**ASSIGNMENT**
Every line of the material below that contains the string "pending" must appear in the answer.

┌──

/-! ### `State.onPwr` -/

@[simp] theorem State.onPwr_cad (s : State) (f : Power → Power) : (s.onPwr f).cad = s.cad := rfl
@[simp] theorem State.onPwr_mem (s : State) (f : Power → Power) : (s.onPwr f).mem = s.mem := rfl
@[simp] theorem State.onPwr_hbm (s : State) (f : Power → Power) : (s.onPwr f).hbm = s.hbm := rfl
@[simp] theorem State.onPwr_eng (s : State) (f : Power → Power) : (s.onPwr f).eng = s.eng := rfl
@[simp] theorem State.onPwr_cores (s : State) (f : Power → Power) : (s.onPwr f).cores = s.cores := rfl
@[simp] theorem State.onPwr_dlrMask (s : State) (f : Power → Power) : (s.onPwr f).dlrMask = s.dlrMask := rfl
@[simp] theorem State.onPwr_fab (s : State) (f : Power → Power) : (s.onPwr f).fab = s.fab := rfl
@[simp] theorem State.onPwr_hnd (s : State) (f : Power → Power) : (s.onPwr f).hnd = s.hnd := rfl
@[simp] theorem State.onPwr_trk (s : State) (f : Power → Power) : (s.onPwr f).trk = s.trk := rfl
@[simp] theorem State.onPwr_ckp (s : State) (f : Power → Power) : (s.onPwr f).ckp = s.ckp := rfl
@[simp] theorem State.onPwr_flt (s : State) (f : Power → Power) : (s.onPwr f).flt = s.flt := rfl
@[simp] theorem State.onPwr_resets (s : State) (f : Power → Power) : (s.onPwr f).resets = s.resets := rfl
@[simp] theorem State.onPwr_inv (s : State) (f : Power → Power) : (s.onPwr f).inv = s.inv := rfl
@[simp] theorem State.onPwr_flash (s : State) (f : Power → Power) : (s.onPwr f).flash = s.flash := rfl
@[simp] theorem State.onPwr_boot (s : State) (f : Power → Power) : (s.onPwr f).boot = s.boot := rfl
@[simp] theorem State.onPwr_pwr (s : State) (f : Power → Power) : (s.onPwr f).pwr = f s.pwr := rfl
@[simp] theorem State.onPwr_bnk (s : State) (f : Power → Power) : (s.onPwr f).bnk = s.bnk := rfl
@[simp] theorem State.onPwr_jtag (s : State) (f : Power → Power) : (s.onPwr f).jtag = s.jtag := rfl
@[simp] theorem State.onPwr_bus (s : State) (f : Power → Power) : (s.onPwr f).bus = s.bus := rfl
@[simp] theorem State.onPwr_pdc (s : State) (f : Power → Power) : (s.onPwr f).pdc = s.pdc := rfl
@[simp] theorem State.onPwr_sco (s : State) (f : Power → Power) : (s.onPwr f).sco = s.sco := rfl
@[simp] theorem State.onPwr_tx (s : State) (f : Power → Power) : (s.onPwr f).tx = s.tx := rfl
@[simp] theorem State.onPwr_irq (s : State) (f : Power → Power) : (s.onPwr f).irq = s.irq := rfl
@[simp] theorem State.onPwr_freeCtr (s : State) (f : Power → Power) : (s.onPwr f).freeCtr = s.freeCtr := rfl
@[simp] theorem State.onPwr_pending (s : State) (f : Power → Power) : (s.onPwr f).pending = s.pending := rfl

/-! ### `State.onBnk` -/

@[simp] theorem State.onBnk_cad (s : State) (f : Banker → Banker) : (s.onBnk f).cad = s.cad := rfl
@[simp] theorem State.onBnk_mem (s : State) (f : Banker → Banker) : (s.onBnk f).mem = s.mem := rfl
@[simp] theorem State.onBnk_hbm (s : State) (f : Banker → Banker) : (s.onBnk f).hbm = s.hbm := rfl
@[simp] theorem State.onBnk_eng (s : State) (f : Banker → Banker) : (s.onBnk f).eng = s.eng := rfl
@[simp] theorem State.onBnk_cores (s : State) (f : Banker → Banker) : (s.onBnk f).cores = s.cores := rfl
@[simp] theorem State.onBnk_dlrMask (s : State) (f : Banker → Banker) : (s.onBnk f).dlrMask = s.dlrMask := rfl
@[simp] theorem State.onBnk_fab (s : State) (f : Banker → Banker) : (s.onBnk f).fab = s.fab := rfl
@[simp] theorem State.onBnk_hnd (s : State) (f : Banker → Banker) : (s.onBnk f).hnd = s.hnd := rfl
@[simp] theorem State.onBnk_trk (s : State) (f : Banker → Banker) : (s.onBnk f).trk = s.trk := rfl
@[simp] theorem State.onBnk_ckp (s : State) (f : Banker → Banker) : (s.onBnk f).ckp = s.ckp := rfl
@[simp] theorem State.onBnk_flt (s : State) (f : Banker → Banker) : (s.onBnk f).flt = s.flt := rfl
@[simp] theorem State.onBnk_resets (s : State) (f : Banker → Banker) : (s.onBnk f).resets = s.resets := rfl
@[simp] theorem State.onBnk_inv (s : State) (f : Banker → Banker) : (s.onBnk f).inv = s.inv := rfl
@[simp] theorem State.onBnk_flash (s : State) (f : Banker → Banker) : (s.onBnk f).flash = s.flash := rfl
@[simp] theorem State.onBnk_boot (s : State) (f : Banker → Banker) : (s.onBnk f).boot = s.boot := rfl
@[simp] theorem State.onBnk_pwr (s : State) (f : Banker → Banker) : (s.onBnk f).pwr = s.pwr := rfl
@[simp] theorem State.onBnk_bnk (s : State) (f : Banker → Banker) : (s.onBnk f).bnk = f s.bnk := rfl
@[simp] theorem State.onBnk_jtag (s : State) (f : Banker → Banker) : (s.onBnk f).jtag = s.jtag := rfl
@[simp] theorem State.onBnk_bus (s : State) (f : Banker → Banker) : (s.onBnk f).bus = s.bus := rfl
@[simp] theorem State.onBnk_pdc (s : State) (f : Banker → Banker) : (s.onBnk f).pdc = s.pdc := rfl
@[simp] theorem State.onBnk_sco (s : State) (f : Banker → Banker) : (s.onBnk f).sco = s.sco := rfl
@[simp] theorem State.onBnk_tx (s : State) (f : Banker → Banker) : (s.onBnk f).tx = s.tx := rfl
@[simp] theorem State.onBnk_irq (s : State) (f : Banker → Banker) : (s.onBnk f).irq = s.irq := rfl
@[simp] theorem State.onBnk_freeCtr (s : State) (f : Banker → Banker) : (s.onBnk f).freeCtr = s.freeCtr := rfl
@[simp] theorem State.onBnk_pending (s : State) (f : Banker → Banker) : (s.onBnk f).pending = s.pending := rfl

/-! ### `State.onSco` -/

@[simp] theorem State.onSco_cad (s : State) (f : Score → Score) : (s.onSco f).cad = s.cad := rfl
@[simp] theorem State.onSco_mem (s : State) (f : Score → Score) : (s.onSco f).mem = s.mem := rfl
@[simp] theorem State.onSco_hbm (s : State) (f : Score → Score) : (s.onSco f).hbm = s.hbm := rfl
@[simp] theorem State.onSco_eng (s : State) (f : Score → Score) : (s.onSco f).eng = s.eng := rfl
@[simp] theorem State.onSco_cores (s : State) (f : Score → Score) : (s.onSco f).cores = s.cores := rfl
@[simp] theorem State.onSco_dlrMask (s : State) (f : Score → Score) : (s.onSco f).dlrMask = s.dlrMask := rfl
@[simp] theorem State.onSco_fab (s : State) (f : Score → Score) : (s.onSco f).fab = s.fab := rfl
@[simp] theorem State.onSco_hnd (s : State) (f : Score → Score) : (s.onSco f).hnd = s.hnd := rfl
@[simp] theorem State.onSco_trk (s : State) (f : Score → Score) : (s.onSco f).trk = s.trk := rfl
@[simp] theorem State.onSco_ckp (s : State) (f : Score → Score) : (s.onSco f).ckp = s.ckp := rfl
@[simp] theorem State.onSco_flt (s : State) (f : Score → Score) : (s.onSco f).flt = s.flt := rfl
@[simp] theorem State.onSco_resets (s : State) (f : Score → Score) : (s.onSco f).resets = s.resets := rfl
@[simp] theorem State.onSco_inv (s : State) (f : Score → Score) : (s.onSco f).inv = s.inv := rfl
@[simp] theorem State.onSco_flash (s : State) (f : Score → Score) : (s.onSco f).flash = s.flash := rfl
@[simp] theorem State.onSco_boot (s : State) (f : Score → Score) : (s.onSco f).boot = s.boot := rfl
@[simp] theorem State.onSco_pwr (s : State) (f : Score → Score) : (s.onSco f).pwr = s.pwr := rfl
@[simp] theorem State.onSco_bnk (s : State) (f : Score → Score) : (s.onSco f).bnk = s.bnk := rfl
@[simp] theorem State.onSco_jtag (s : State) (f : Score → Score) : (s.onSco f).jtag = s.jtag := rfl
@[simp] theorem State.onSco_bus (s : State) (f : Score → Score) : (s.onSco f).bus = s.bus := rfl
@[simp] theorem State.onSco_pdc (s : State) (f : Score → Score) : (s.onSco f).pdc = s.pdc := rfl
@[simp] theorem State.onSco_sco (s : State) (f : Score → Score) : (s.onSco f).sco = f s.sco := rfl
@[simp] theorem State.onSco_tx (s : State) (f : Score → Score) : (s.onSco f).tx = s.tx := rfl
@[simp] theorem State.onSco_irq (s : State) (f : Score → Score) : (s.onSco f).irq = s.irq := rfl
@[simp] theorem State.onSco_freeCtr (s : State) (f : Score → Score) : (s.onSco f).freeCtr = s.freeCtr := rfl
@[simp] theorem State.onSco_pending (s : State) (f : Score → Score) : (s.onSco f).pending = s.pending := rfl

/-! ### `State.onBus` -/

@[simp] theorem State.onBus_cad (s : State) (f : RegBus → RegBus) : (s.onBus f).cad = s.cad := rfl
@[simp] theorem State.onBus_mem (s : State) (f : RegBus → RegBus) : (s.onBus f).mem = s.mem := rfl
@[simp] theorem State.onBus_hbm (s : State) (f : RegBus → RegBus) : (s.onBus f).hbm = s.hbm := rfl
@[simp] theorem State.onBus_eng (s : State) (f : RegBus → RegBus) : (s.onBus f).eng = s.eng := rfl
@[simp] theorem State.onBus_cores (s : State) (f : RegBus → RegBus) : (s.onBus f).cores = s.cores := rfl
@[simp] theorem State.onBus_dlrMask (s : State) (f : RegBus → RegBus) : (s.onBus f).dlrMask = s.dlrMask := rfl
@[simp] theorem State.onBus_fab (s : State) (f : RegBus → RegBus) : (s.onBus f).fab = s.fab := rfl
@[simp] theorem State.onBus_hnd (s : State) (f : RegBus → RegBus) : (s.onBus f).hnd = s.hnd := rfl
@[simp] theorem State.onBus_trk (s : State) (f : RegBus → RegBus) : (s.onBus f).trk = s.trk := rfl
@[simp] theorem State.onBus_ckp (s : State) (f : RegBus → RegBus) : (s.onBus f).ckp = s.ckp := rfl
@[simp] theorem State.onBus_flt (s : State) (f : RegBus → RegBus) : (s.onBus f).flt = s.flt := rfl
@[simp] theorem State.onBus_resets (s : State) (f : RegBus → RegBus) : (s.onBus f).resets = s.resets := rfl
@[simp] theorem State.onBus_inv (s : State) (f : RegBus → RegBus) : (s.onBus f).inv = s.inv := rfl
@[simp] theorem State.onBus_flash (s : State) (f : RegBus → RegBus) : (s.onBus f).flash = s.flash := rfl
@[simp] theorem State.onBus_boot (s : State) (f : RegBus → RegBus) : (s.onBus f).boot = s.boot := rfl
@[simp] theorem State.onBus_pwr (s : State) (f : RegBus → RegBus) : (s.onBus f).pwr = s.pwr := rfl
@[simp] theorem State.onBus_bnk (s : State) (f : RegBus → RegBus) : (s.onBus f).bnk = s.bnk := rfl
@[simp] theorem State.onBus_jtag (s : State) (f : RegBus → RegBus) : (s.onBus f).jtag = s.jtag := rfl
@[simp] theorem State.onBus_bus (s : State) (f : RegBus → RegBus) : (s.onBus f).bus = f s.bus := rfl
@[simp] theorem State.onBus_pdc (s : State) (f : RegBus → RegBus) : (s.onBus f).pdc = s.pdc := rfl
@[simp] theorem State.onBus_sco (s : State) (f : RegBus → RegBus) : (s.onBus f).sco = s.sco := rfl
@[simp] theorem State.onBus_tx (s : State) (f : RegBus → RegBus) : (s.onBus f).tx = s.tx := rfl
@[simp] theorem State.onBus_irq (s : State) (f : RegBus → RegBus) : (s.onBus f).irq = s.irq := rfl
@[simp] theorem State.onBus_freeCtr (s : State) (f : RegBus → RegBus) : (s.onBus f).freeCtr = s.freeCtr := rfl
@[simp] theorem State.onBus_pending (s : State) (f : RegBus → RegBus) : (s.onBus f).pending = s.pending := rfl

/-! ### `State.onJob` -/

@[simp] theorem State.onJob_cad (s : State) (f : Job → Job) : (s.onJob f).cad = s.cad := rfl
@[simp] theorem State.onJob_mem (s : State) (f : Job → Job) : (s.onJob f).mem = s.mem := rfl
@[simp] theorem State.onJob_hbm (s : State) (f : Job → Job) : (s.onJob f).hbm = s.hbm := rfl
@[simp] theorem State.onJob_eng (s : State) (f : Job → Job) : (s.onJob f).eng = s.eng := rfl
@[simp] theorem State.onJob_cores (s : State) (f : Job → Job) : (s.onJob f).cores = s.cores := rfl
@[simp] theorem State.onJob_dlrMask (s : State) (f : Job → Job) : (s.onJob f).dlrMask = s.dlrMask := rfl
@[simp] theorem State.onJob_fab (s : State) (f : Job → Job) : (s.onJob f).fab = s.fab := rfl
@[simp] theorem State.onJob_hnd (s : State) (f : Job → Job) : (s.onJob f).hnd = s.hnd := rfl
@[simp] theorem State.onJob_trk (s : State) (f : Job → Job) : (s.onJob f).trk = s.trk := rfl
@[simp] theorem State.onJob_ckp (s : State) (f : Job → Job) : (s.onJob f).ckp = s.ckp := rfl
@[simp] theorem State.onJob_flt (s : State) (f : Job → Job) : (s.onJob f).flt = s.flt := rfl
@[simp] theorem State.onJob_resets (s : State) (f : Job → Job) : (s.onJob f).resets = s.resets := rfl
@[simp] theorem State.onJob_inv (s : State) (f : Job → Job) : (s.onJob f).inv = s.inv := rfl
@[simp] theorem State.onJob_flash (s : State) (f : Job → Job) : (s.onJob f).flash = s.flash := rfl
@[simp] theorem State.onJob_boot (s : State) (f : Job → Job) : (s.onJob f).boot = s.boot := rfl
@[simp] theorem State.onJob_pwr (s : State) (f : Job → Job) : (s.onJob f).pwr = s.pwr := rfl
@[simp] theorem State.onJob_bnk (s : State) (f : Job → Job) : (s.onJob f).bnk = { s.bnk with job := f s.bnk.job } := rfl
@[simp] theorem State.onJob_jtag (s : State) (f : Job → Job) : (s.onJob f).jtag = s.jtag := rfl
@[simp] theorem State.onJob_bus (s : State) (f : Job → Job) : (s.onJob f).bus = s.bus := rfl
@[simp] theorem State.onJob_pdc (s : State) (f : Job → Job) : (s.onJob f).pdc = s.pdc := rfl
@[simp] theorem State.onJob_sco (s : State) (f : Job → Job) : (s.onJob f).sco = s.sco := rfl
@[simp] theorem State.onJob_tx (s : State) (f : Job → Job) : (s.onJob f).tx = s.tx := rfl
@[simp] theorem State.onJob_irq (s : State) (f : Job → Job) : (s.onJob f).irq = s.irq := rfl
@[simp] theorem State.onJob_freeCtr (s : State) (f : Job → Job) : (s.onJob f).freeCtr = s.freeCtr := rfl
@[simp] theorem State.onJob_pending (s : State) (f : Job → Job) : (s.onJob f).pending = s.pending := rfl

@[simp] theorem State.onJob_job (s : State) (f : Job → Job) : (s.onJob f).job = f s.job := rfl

└──

**RESPONSE TO THIS EXERCISE**
@[simp] theorem State.onPwr_pending (s : State) (f : Power → Power) : (s.onPwr f).pending = s.pending := rfl
@[simp] theorem State.onBnk_pending (s : State) (f : Banker → Banker) : (s.onBnk f).pending = s.pending := rfl
@[simp] theorem State.onSco_pending (s : State) (f : Score → Score) : (s.onSco f).pending = s.pending := rfl
@[simp] theorem State.onBus_pending (s : State) (f : RegBus → RegBus) : (s.onBus f).pending = s.pending := rfl
@[simp] theorem State.onJob_pending (s : State) (f : Job → Job) : (s.onJob f).pending = s.pending := rfl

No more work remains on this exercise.